Meanwhile iostat showed a LOT of write IOPS (or rather ATTEMPTED write IOPS, ~ 15'000 w/s) on the Drives as well as some read IOPS. Lots of MB/s (cannot remember if 300 MB/s write + 150 MB/s read or 150 MB/s write + 300 MB/s read) in both Directions actually. I did NOT save that unfortunately :disappointed:.

EDIT 1: My Previous as well as this one Experience might suggest that the Issue typically shows up after some Time (Previous was maybe 2-3 Years, this one around 1 Year), with MOSTLY Full Pools (90% or so), around 100 TBW or so (this Week's SSDs are both at 94 TBW).

EDIT 2: LUKS Dump shows Sector Size of 4k (excerpt from another System, but it's the same Crucial SSD).

Data segments:
  0: crypt
	offset: 16777216 [bytes]
	length: (whole device)
	cipher: aes-xts-plain64
	sector: 4096 [bytes]

EDIT 3: zpool get ashift rpool (excerpt from another System, but it's the same Crucial SSD).

NAME   PROPERTY  VALUE   SOURCE
rpool  ashift    12      local

Aug 13 '24 17:08 luckylinux

@luckylinux thanks for taking the time to post. I need to know the kernel version, ZFS version, and if you're changing zfs_vdev_disk_classic at all (2.2.4+).

Aug 13 '24 20:08 robn

I know this issue is being discussed in some other places, so for any new people turning up: Hello!
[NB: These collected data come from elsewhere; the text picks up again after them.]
-- ==== Sys2Proof/Machine/Assembler.lean ====
section
/-! DEFINITION. The assembler syntax and its pseudo-commands (30_encoding.md R163, R164): from one line of text to the
command word and the payload it stands for. The text is a list of characters. -/

namespace Sys2Proof.Machine

/-- What a line is made of. -/
inductive AsmToken where
  /-- A mnemonic, a CSR name or an integer. -/
  | word (cs : List Char)
  /-- A data operand: a hexadecimal or an ASCII string (30_encoding.md R163). -/
  | data (bs : Bytes)
  | comma
  deriving DecidableEq, Repr

/-- The double quote. -/
def asmQuote : Char := Char.ofNat 34

/-- The characters of a word. -/
def asmWordChar (ch : Char) : Bool := ch.isAlphanum || ch == '_' || ch == '.'

/-- The value of a hexadecimal digit. -/
def asmHexDigit (ch : Char) : Option Nat :=
  if '0' ≤ ch ∧ ch ≤ '9' then some (ch.toNat - '0'.toNat)
  else if 'a' ≤ ch ∧ ch ≤ 'f' then some (ch.toNat - 'a'.toNat + 10)
  else if 'A' ≤ ch ∧ ch ≤ 'F' then some (ch.toNat - 'A'.toNat + 10)
  else none

/-- The bytes of a hexadecimal string, lowest byte first (30_encoding.md R163; 00_scope.md R14). -/
def asmHexBytes : List Char → Option Bytes
  | [] => some []
  | [_] => none
  | a :: b :: cs =>
    match asmHexDigit a, asmHexDigit b, asmHexBytes cs with
    | some x, some y, some bs => some (BitVec.ofNat 8 (16 * x + y) :: bs)
    | _, _, _ => none

/-- The bytes of an ASCII string: its characters' codes (30_encoding.md R163). -/
def asmAsciiBytes (cs : List Char) : Option Bytes :=
  if cs.all fun ch => decide (ch.toNat < 128) then some (cs.map fun ch => BitVec.ofNat 8 ch.toNat) else none

/-- The tokens of a line; a semicolon starts a comment (30_encoding.md R163). Each turn consumes at least one character,
so as many turns as characters are enough. -/
def asmTokens : Nat → List Char → Option (List AsmToken)
  | _, [] => some []
  | 0, _ :: _ => none
  | fuel + 1, ch :: cs =>
    if ch = ';' then some []
    else if ch = ' ' ∨ ch = Char.ofNat 9 then asmTokens fuel cs
    else if ch = ',' then (asmTokens fuel cs).map (AsmToken.comma :: ·)
    else if ch = asmQuote then
      let body := cs.takeWhile (· != asmQuote)
      match cs.drop body.length with
      | [] => none
      | _ :: rest =>
        match asmAsciiBytes body, asmTokens fuel rest with
        | some bs, some ts => some (.data bs :: ts)
        | _, _ => none
    else if ch = 'x' ∧ cs.head? = some asmQuote then
      let body := (cs.drop 1).takeWhile (· != asmQuote)
      match cs.drop (body.length + 1) with
      | [] => none
      | _ :: rest =>
        match asmHexBytes body, asmTokens fuel rest with
        | some bs, some ts => some (.data bs :: ts)
        | _, _ => none
    else if asmWordChar ch then
      let tail := cs.takeWhile asmWordChar
      (asmTokens fuel (cs.drop tail.length)).map (AsmToken.word (ch :: tail) :: ·)
    else none

/-- The integer of a list of digits in a base. -/
def asmDigits (base : Nat) : List Char → Nat → Option Nat
  | [], v => some v
  | ch :: cs, v =>
    match asmHexDigit ch with
    | none => none
    | some d => if d < base then asmDigits base cs (base * v + d) else none

/-- A decimal or 0x hexadecimal integer below `bound` (30_encoding.md R163). -/
def asmInt (bound : Nat) (cs : List Char) : Option Nat :=
  let v := match cs with
    | [] => none
    | ['0', 'x'] => none
    | '0' :: 'x' :: ds => asmDigits 16 ds 0
    | ds => asmDigits 10 ds 0
  v.filter fun n => decide (n < bound)

/-- The CSR names (10_state.md R61). -/
def asmCsrName : Csr → List Char
  | .id => ['I', 'D']
  | .state => ['S', 'T', 'A', 'T', 'E']
  | .fault => ['F', 'A', 'U', 'L', 'T']
  | .faultSeq => ['F', 'A', 'U', 'L', 'T', '_', 'S', 'E', 'Q']
  | .cmdSeq => ['C', 'M', 'D', '_', 'S', 'E', 'Q']
  | .sendCtr => ['S', 'E', 'N', 'D', '_', 'C', 'T', 'R']
  | .recvCtr => ['R', 'E', 'C', 'V', '_', 'C', 'T', 'R']
  | .compLevel => ['C', 'O', 'M', 'P', '_', 'L', 'E', 'V', 'E', 'L']
  | .maxPlainLen => ['M', 'A', 'X', '_', 'P', 'L', 'A', 'I', 'N', '_', 'L', 'E', 'N']
  | .maxWireLen => ['M', 'A', 'X', '_', 'W', 'I', 'R', 'E', '_', 'L', 'E', 'N']

/-- A CSR operand: a CSR name, or a 12-bit number whether or not it is a CSR (30_encoding.md R163). -/
def asmCsr (cs : List Char) : Option (BitVec 12) :=
  match csrs.find? fun c => asmCsrName c == cs with
  | some c => some (csrNumber c)
  | none => (asmInt 4096 cs).map (BitVec.ofNat 12)

/-- The mnemonics, with the suffixes of ENCRYPT and DECRYPT and the pseudo-commands (30_encoding.md R163, R164). -/
inductive AsmOp where
  | plain (o : Opcode)
  | sel (o : Opcode) (e : Engine)
  | initSame
  | setLevel
  | read (c : Csr)
  deriving DecidableEq, Repr

/-- The spelling of each mnemonic, in capitals (30_encoding.md R163, R164). -/
def asmOps : List (List Char × AsmOp) := [
  (['N', 'O', 'P'], .plain .nop),
  (['I', 'N', 'I', 'T'], .plain .init),
  (['D', 'I', 'S', 'P', 'O', 'S', 'E'], .plain .dispose),
  (['C', 'S', 'R', 'R'], .plain .csrr),
  (['C', 'S', 'R', 'W'], .plain .csrw),
  (['T', 'A', 'G'], .plain .tag),
  (['E', 'N', 'C', 'R', 'Y', 'P', 'T', '.', 'S'], .sel .encrypt .send),
  (['E', 'N', 'C', 'R', 'Y', 'P', 'T', '.', 'R'], .sel .encrypt .recv),
  (['D', 'E', 'C', 'R', 'Y', 'P', 'T', '.', 'S'], .sel .decrypt .send),
  (['D', 'E', 'C', 'R', 'Y', 'P', 'T', '.', 'R'], .sel .decrypt .recv),
  (['D', 'E', 'F', 'L', 'A', 'T', 'E'], .plain .deflate),
  (['I', 'N', 'F', 'L', 'A', 'T', 'E'], .plain .inflate),
  (['E', 'N', 'C', 'O', 'D', 'E'], .plain .encode),
  (['D', 'E', 'C', 'O', 'D', 'E'], .plain .decode),
  (['I', 'N', 'I', 'T', '.', 'S', 'A', 'M', 'E'], .initSame),
  (['S', 'E', 'T', 'L', 'E', 'V', 'E', 'L'], .setLevel),
  (['R', 'D', 'S', 'T', 'A', 'T', 'E'], .read .state),
  (['R', 'D', 'F', 'A', 'U', 'L', 'T'], .read .fault),
  (['R', 'D', 'C', 'T', 'R', '.', 'S'], .read .sendCtr),
  (['R', 'D', 'C', 'T', 'R', '.', 'R'], .read .recvCtr)]

/-- A mnemonic, in any case (30_encoding.md R163). -/
def asmOp (cs : List Char) : Option AsmOp :=
  (asmOps.find? fun o => o.1 == cs.map Char.toUpper).map (·.2)

/-- The command word W the assembler builds (30_encoding.md R157, R163). -/
def asmWord (o : Opcode) (sel : BitVec 4) (csr : BitVec 12) : Word32 := csr ++ (0 : BitVec 8) ++ sel ++ opcodeByte o

/-- The operands of a mnemonic, as 30_encoding.md R163 gives them, and the command they make; `none` is no valid syntax.
Pseudo-commands are their expansions (R164). -/
def asmCommand (op : AsmOp) (operands : List AsmToken) : Option (Word32 × Bytes) :=
  match op, operands with
  | .plain .nop, [] => some (asmWord .nop 0 0, [])
  | .plain .init, [.data k, .comma, .data a, .comma, .data b] =>
    if k.length = 32 ∧ a.length = 16 ∧ b.length = 16 then some (asmWord .init 0 0, k ++ a ++ b) else none
  | .initSame, [.data k, .comma, .data a] =>
    if k.length = 32 ∧ a.length = 16 then some (asmWord .init 0 0, k ++ a ++ a) else none
  | .plain .dispose, [] => some (asmWord .dispose 0 0, [])
  | .plain .csrr, [.word c] => (asmCsr c).map fun n => (asmWord .csrr 0 n, [])
  | .read c, [] => some (asmWord .csrr 0 (csrNumber c), [])
  | .plain .csrw, [.word c, .comma, .word v] =>
    match asmCsr c, asmInt (2 ^ 64) v with
    | some n, some x => some (asmWord .csrw 0 n, le64 (BitVec.ofNat 64 x))
    | _, _ => none
  | .setLevel, [.word v] =>
    (asmInt (2 ^ 64) v).map fun x => (asmWord .csrw 0 (csrNumber .compLevel), le64 (BitVec.ofNat 64 x))
  | .plain .tag, [.word v, .comma, .data p] =>
    (asmInt (2 ^ 64) v).map fun x => (asmWord .tag 0 0, le64 (BitVec.ofNat 64 x) ++ p)
  | .plain .tag, [.word v] => (asmInt (2 ^ 64) v).map fun x => (asmWord .tag 0 0, le64 (BitVec.ofNat 64 x))
  | .sel o e, [.data p] => some (asmWord o (selOfEngine e) 0, p)
  | .plain .deflate, [.data p] => some (asmWord .deflate 0 0, p)
  | .plain .inflate, [.data p] => some (asmWord .inflate 0 0, p)
  | .plain .encode, [.data p] => some (asmWord .encode 0 0, p)
  | .plain .decode, [.data p] => some (asmWord .decode 0 0, p)
  | _, _ => none

/-- One line: `none` is no valid syntax, `some none` a line with no command (30_encoding.md R163). -/
def asmLine (line : List Char) : Option (Option (Word32 × Bytes)) :=
  match asmTokens line.length line with
  | none => none
  | some [] => some none
  | some (.word m :: operands) =>
    match asmOp m with
    | none => none
    | some op => (asmCommand op operands).map some
  | some (.data _ :: _) => none
  | some (.comma :: _) => none

end Sys2Proof.Machine
end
This is an complex issue that we don't fully understand yet. It's certainly not as simple as "LUKS on 512/4096 devices". The tiny number of reports I've seen have involved LUKS2, but also more complex block device constructions involving mixed block sizes. It also may involve pools nearing capacity or highly fragmented, and may involve large aggregate write sizes. There's a lot of variables, I don't know them all, and I have been trying for months to reproduce it in the lab without success.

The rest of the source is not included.